By: Jennyfer Ann Valencia
The public relations industry is at an inflection point, where traditional retainer-based models crumble under startup skepticism and performance demands. Entrepreneurs are now wondering why they keep paying monthly fees for promises when they could pay only for results.
The doubt shows that it is a sentiment triggered by something deeper than cost-cutting. It signals the reimagining of how PR agencies create value for themselves when every dollar must justify its existence. Leading this movement is Spynn, a PR firm that advocates measurable media placements.
Retainers Lose Favor as Startups Seek Value
PR agencies operated like exclusive country clubs for decades, charging hefty monthly retainers while offering vague promises of brand awareness. This model worked in the past when the industry was simpler and startup funding flowed freely. Today’s entrepreneurs, tested by economic uncertainty and armed with analytics, demand concrete returns on investment.
The traditional approach leaves startups vulnerable to agencies that collect monthly fees while delivering little more than activity reports of impressions and reach metrics. The disconnect between payment and performance has created skepticism about PR’s actual value.
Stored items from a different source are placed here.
theorem State.Within.execDeadTimeTimeout {n : AxId} {l : Leg} {s : State} {out : State} (ht : execDeadTimeTimeout n l s = .next out) : State.Within 0x81010 s out := by
  have h : State.Within 0x81010 s s := State.Within.refl
  have hm : Has 0x81010 0x81010 := Has.self
  cases ht
  repeat' first
    | with_reducible assumption | (with_reducible refine Has.mono ‹Has _ _› ?_; decide)
    | with_reducible apply State.Within.putLeg | with_reducible apply State.Within.setBit
    | with_reducible apply State.Within.event | with_reducible apply State.Within.ite | with_reducible intro _ | simp only []
    | split

theorem State.Within.execSlopeTimeout {n : AxId} {l : Leg} {s : State} {out : State} (ht : execSlopeTimeout n l s = .next out) : State.Within 0x1010 s out := by
  have h : State.Within 0x1010 s s := State.Within.refl
  have hm : Has 0x1010 0x1010 := Has.self
  cases ht
  repeat' first
    | with_reducible assumption | (with_reducible refine Has.mono ‹Has _ _› ?_; decide)
    | with_reducible apply State.Within.setLeg | with_reducible apply State.Within.setBit
    | with_reducible apply State.Within.ite | with_reducible intro _ | simp only [] | split

end Sys2Proof.Machine
end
“Clients are often stuck paying monthly fees with few results. I knew this wasn’t an optimal model for most companies,” says Matteo Ferretti, CEO of Spynn.
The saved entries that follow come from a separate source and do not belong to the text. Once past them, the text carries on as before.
-- ==== Sys2Proof/Laws/Frame/Frames.lean ====
section
/-! SUPPORT. What every operation and every meaning of Machine/Frames.lean may change. -/

namespace Sys2Proof.Machine

theorem State.Within.foldOffset {pm : Nat} {s0 : State} {s : State} {n : AxId} (h : State.Within pm s0 s) (hm : Has 0x1010 pm) : State.Within pm s0 (State.foldOffset s n) := by
  unfold Sys2Proof.Machine.State.foldOffset
  repeat' first
    | with_reducible assumption | (with_reducible refine Has.mono ‹Has _ _› ?_; decide)
    | with_reducible apply State.Within.setAx | with_reducible apply State.Within.setBit
    | with_reducible apply State.Within.setFld | with_reducible apply State.Within.ite | with_reducible intro _ | simp only []
    | split

theorem State.Within.takeSafe {pm : Nat} {s0 : State} {s : State} {n : AxId} (h : State.Within pm s0 s) (hm : Has 0x91010 pm) : State.Within pm s0 (State.takeSafe s n) := by
  unfold Sys2Proof.Machine.State.takeSafe
  repeat' first
    | with_reducible assumption | (with_reducible refine Has.mono ‹Has _ _› ?_; decide)
    | with_reducible apply State.Within.setAx | with_reducible apply State.Within.enterSafe | simp only [] | split

theorem State.Within.takeAbsent {pm : Nat} {s0 : State} {s : State} {n : AxId} (h : State.Within pm s0 s) (hm : Has 0x8000091010 pm) : State.Within pm s0 (State.takeAbsent s n) := by
  unfold Sys2Proof.Machine.State.takeAbsent
  repeat' first
    | with_reducible assumption | (with_reducible refine Has.mono ‹Has _ _› ?_; decide)
    | with_reducible apply State.Within.setAx | with_reducible apply State.Within.enterAbsent
    | with_reducible apply State.Within.ite | with_reducible intro _

theorem State.Within.takeIdent {pm : Nat} {s0 : State} {s : State} {n : AxId} (h : State.Within pm s0 s) (hm : Has 0x8000081010 pm) : State.Within pm s0 (State.takeIdent s n) := by
  unfold Sys2Proof.Machine.State.takeIdent
  repeat' first
    | with_reducible assumption | (with_reducible refine Has.mono ‹Has _ _› ?_; decide)
    | with_reducible apply State.Within.setPlug | with_reducible apply State.Within.enterIdle
    | with_reducible apply State.Within.refreshPlug | with_reducible apply State.Within.ite | with_reducible intro _

theorem State.Within.endStop {pm : Nat} {s0 : State} {s : State} {n : AxId} {t : Nat} (h : State.Within pm s0 s) (hm : Has 0x81010 pm) : State.Within pm s0 (State.endStop s n t) := by
  unfold Sys2Proof.Machine.State.endStop
  repeat' first
    | with_reducible assumption | with_reducible apply State.Within.putAxState | with_reducible apply State.Within.enterIdle
    | with_reducible apply State.Within.ite | with_reducible intro _ | split

theorem State.Within.takeStop {pm : Nat} {s0 : State} {s : State} {n : AxId} {t : Nat} (h : State.Within pm s0 s) (hm : Has 0x91010 pm) : State.Within pm s0 (State.takeStop s n t) := by
  unfold Sys2Proof.Machine.State.takeStop
  repeat' first
    | with_reducible assumption | (with_reducible refine Has.mono ‹Has _ _› ?_; decide)
    | with_reducible apply State.Within.setAx | with_reducible apply State.Within.startStop
    | with_reducible apply State.Within.ite | with_reducible intro _ | simp only [] | split

theorem State.Within.leaveOff {pm : Nat} {s0 : State} {s : State} {n : AxId} (h : State.Within pm s0 s) (hm : Has 0x800091010 pm) : State.Within pm s0 (State.leaveOff s n) := by
  unfold Sys2Proof.Machine.State.leaveOff
  repeat' first
    | with_reducible assumption | (with_reducible refine Has.mono ‹Has _ _› ?_; decide)
    | with_reducible apply State.Within.enterIdle | with_reducible apply State.Within.clearMarks
    | with_reducible apply State.Within.firstClaim | with_reducible apply State.Within.setBit
    | with_reducible apply State.Within.haltTimer | with_reducible apply State.Within.ite | with_reducible intro _ | split

theorem State.Within.hostEvents {pm : Nat} {s0 : State} {s : State} {n : AxId} (h : State.Within pm s0 s) (hm : Has 0x810 pm) : State.Within pm s0 (State.hostEvents s n) := by
  unfold Sys2Proof.Machine.State.hostEvents
  repeat' first
    | with_reducible assumption | with_reducible apply State.Within.raiseFor | with_reducible apply State.Within.forAll
    | with_reducible intro _

theorem State.Within.countHigh {pm : Nat} {s0 : State} {s : State} {n : AxId} (h : State.Within pm s0 s) (hm : Has 0x1000 pm) : State.Within pm s0 (State.countHigh s n) := by
  unfold Sys2Proof.Machine.State.countHigh
  repeat' first
    | with_reducible assumption | with_reducible apply State.Within.setAx

theorem State.Within.endCuts {pm : Nat} {s0 : State} {s : State} {n : AxId} (h : State.Within pm s0 s) (hm : Has 0x1010 pm) : State.Within pm s0 (State.endCuts s n) := by
  unfold Sys2Proof.Machine.State.endCuts
  repeat' first
    | with_reducible assumption | (with_reducible refine Has.mono ‹Has _ _› ?_; decide)
    | with_reducible apply State.Within.setAx | with_reducible apply State.Within.refreshAxis

theorem State.Within.execSampleTrigger {n : AxId} {s : State} {out : State} (ht : execSampleTrigger n s = .next out) : State.Within 0x11010 s out := by
  have h : State.Within 0x11010 s s := State.Within.refl
  have hm : Has 0x11010 0x11010 := Has.self
  cases ht
  repeat' first
    | with_reducible assumption | (with_reducible refine Has.mono ‹Has _ _› ?_; decide)
    | with_reducible apply State.Within.setAx | with_reducible apply State.Within.captureStep
    | with_reducible apply State.Within.ite | with_reducible intro _

theorem State.Within.countLow {pm : Nat} {s0 : State} {s : State} {n : AxId} {m : Sensed} (h : State.Within pm s0 s) (hm : Has 0x8000000000 pm) : State.Within pm s0 (State.countLow s n m) := by
  unfold Sys2Proof.Machine.State.countLow
  repeat' first
    | with_reducible assumption | with_reducible apply State.Within.setPlug

theorem State.Within.execSampleComplete {n : AxId} {adc : AdcSet} {s : State} {out : State} (ht : execSampleComplete n adc s = .next out) : State.Within 0x8000001818 s out := by
  have h : State.Within 0x8000001818 s s := State.Within.refl
  have hm : Has 0x8000001818 0x8000001818 := Has.self
  cases ht
  repeat' first
    | with_reducible assumption | (with_reducible refine Has.mono ‹Has _ _› ?_; decide)
    | with_reducible apply State.Within.foldOffset | with_reducible apply State.Within.countLow
    | with_reducible apply State.Within.setAx | with_reducible apply State.Within.raiseFor
    | with_reducible apply State.Within.ite | with_reducible apply State.Within.forAll | with_reducible intro _
    | with_reducible apply State.WithinRec.free | simp only [State.within_mk] | split

theorem State.Within.releaseVals {pm : Nat} {s0 : State} {s : State} {n : AxId} {v : LatchVals} {t : Nat} (h : State.Within pm s0 s) (hm : Has 0x1010 pm) : State.Within pm s0 (State.releaseVals s n v t) := by
  unfold Sys2Proof.Machine.State.releaseVals
  repeat' first
    | with_reducible assumption | (with_reducible refine Has.mono ‹Has _ _› ?_; decide)
    | with_reducible apply State.Within.setAx | with_reducible apply State.Within.setBit
    | with_reducible apply State.Within.driveLegs | with_reducible apply State.Within.refreshAxis
    | with_reducible apply State.Within.ite | with_reducible intro _

theorem State.Within.applied {pm : Nat} {s0 : State} {s : State} {n : AxId} (h : State.Within pm s0 s) (hm : Has 0xc000083810 pm) : State.Within pm s0 (State.applied s n) := by
  unfold Sys2Proof.Machine.State.applied
  repeat' first
    | with_reducible assumption | (with_reducible refine Has.mono ‹Has _ _› ?_; decide)
    | with_reducible apply State.Within.setAx | with_reducible apply State.Within.withDemands
    | with_reducible apply State.Within.ite | with_reducible intro _

theorem State.Within.arbiterCommit {pm : Nat} {s0 : State} {s : State} {n : AxId} {t : Nat} {out : State} (h : State.Within pm s0 s) (hm : Has 0xc800083810 pm) (ht : State.arbiterCommit s n t = some out) : State.Within pm s0 out := by
  unfold Sys2Proof.Machine.State.arbiterCommit at ht
  dsimp only at ht
  repeat' split at ht
  all_goals first | contradiction | (injection ht with e; subst e)
  repeat' first
    | with_reducible assumption | (with_reducible refine Has.mono ‹Has _ _› ?_; decide)
    | with_reducible apply State.Within.raiseEngLoss | with_reducible apply State.Within.refreshFo
    | with_reducible apply State.Within.releaseVals | with_reducible apply State.Within.applied

theorem State.Within.deadlineMiss {pm : Nat} {s0 : State} {s : State} {n : AxId} {frame : BitVec 32} {t : Nat} (h : State.Within pm s0 s) (hm : Has 0xc000083810 pm) : State.Within pm s0 (State.deadlineMiss s n frame t) := by
  unfold Sys2Proof.Machine.State.deadlineMiss
  repeat' first
    | with_reducible assumption | (with_reducible refine Has.mono ‹Has _ _› ?_; decide)
    | with_reducible apply State.Within.countSat | with_reducible apply State.Within.setBit
    | with_reducible apply State.Within.event | with_reducible apply State.Within.setAx
    | with_reducible apply State.Within.releaseVals | with_reducible apply State.Within.faultEvent
    | with_reducible apply State.Within.withDemands | with_reducible apply State.Within.ite | with_reducible intro _

theorem State.Within.heartbeat {pm : Nat} {s0 : State} {s : State} {n : AxId} {d : DueSample} (h : State.Within pm s0 s) (hm : Has 0xc8001d3810 pm) : State.Within pm s0 (State.heartbeat s n d) := by
  unfold Sys2Proof.Machine.State.heartbeat
  repeat' first
    | with_reducible assumption | (with_reducible refine Has.mono ‹Has _ _› ?_; decide)
    | with_reducible apply State.Within.setAx | with_reducible apply State.Within.engineFault
    | with_reducible apply State.Within.declare | with_reducible apply State.Within.ite | with_reducible intro _ | simp only []
    | split

theorem State.Within.releaseEvents {pm : Nat} {s0 : State} {s : State} {n : AxId} {f : BitVec 32} (h : State.Within pm s0 s) (hm : Has 0x810 pm) : State.Within pm s0 (State.releaseEvents s n f) := by
  unfold Sys2Proof.Machine.State.releaseEvents
  repeat' first
    | with_reducible assumption | with_reducible apply State.Within.raiseFor | with_reducible apply State.Within.forAll
    | with_reducible intro _

theorem State.Within.release {pm : Nat} {s0 : State} {s : State} {n : AxId} {d : DueSample} {t : Nat} {f : BitVec 32} (h : State.Within pm s0 s) (hm : Has 0xc8001d3818 pm) : State.Within pm s0 (State.release s n d t f) := by
  unfold Sys2Proof.Machine.State.release
  repeat' first
    | with_reducible assumption | (with_reducible refine Has.mono ‹Has _ _› ?_; decide)
    | with_reducible apply State.Within.setAx | with_reducible apply State.Within.setFld
    | with_reducible apply State.Within.heartbeat | with_reducible apply State.Within.releaseVals
    | with_reducible apply State.Within.applied | with_reducible apply State.Within.takeoverDone
    | with_reducible apply State.Within.deadlineMiss | with_reducible apply State.Within.restartTimer
    | with_reducible apply State.Within.releaseEvents | refine State.Within.arbiterCommit ?_ ?_ (by with_reducible assumption)
    | with_reducible apply State.WithinRec.free | simp only [State.within_mk] | split

theorem State.Within.execReleaseInstant {n : AxId} {s : State} {out : State} (ht : execReleaseInstant n s = .next out) : State.Within 0xc8001d3878 s out := by
  have h : State.Within 0xc8001d3878 s s := State.Within.refl
  have hm : Has 0xc8001d3878 0xc8001d3878 := Has.self
  cases ht
  repeat' first
    | with_reducible assumption | (with_reducible refine Has.mono ‹Has _ _› ?_; decide)
    | with_reducible apply State.Within.release | with_reducible apply State.Within.fbAtAxis
    | with_reducible apply State.Within.ite | with_reducible intro _ | split

theorem State.Within.releaseAll {pm : Nat} {s0 : State} {s : State} {n : AxId} {t : Nat} {f : BitVec 32} (h : State.Within pm s0 s) (hm : Has 0xc8001d3818 pm) : State.Within pm s0 (State.releaseAll s n t f) := by
  unfold Sys2Proof.Machine.State.releaseAll
  repeat' first
    | with_reducible assumption | with_reducible apply State.Within.release | with_reducible apply State.Within.forAll
    | with_reducible intro _

theorem State.Within.axisFrame {pm : Nat} {s0 : State} {s : State} {n : AxId} {t : Nat} {f : BitVec 32} {codes : OfsCodes} (h : State.Within pm s0 s) (hm : Has 0xc8001d7878 pm) : State.Within pm s0 (State.axisFrame s n t f codes) := by
  unfold Sys2Proof.Machine.State.axisFrame
  repeat' first
    | with_reducible assumption | (with_reducible refine Has.mono ‹Has _ _› ?_; decide)
    | with_reducible apply State.Within.foldOffset | with_reducible apply State.Within.fbAtAxis
    | with_reducible apply State.Within.takePreload | with_reducible apply State.Within.setAx
    | with_reducible apply State.Within.releaseAll | with_reducible apply State.Within.endCuts
    | with_reducible apply State.Within.drainBucket | with_reducible apply State.Within.countHigh
    | with_reducible apply State.Within.takeSafe | with_reducible apply State.Within.takeIdent
    | with_reducible apply State.Within.takeAbsent | with_reducible apply State.Within.endStop
    | with_reducible apply State.Within.takeStop | with_reducible apply State.Within.leaveOff
    | with_reducible apply State.Within.newPeriod | with_reducible apply State.Within.hostEvents
    | with_reducible apply State.Within.advanceQueue | with_reducible apply State.Within.refreshAxis
    | with_reducible apply State.Within.ite | with_reducible apply State.Within.forAll | with_reducible intro _

theorem State.Within.execFrameBoundary {at_ : FrameAt} {s : State} {out : State} (ht : execFrameBoundary at_ s = .next out) : State.Within 0xc8001d7878 s out := by
  have h : State.Within 0xc8001d7878 s s := State.Within.refl
  have hm : Has 0xc8001d7878 0xc8001d7878 := Has.self
  cases ht
  repeat' first
    | with_reducible assumption | (with_reducible refine Has.mono ‹Has _ _› ?_; decide)
    | with_reducible apply State.Within.bankFrame | with_reducible apply State.Within.axisFrame
    | with_reducible apply State.Within.ite | with_reducible intro _ | simp only [] | split

end Sys2Proof.Machine
end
Agencies Put Results Before Assurances
The change reflects movements across professional services. Just like performance marketing replaced brand advertising’s spray-and-pray approach, PR is advancing from relationship-based promises to measurable deliverables. The question is no longer whether an agency can get featured in Forbes but whether it’s willing to stake its compensation on that outcome.
Spynn’s model shows this new standard. Rather than charging monthly fees despite zero results and publications, the agency delivers specific media placements from top publications to industry-specific outlets. This approach has attracted startups who previously felt burned by traditional agencies. Suddenly, PR professionals become true partners in business outcomes instead of vendors. The alignment of interests creates a virtuous cycle where agency success directly correlates with client success.
The distinction between paid vs earned media has also blurred, creating new opportunities for assured placements. While traditional earned media required convincing skeptical journalists, today’s content-hungry digital world offers multiple pathways to legitimate coverage through sponsored content, expert commentary, and thought leadership platforms.
Earning Trust Through Risk Sharing
Perhaps most importantly, performance-based PR rebuilds trust in an industry plagued by skepticism. Too many startups have horror stories of agencies that promised the moon, collected hefty retainers, and then delivered little more than excuses. This erosion of trust created a pattern where entrepreneurs became reluctant to invest in PR, even when it could speed up their growth.
When PR agencies assume financial risk, it could signal genuine confidence in their capabilities. Spynn’s money-back model creates a trust dividend. Clients are more likely to provide access, cooperation, and resources when they believe their partners are truly invested in mutual success.
The model also attracts higher-quality clients. Entrepreneurs willing to work with performance-based agencies tend to be more serious about growth and more collaborative in execution. They understand that achieving measurable results require genuine partnership.
Selecting Clients and Setting Boundaries
The switch is not without complications. Performance-based PR requires agencies to be highly selective about clients, since poorly positioned companies or unrealistic expectations can quickly erode profitability.
Spynn’s method involves working with clients over structured periods, typically three months, with careful publication planning to ensure realistic expectations align with deliverable outcomes. The selectivity ensures both agency profitability and client satisfaction.
There is also the question of scope. While media placements can be ensured, PR objectives like reputation management or crisis communication resist easy quantification. The industry will likely evolve toward hybrid models that combine tangible deliverables with traditional consulting for more complex situations.
A Future Built on Accountability and Trust
The movement toward performance-driven PR indicates a business model change. It is a progression of the entire industry. Startups benefit tremendously from this evolution. When every dollar must work harder, results-oriented PR offers a risk-free path to the credibility and visibility that can accelerate growth. Instead of gambling on promises, entrepreneurs can invest in proven results.
The shift also benefits the ecosystem. When PR agencies succeed only by delivering genuine value, the quality of communications improves across all industries. Better storytelling, more strategic messaging, and authentic thought leadership become competitive advantages rather than marketing afterthoughts.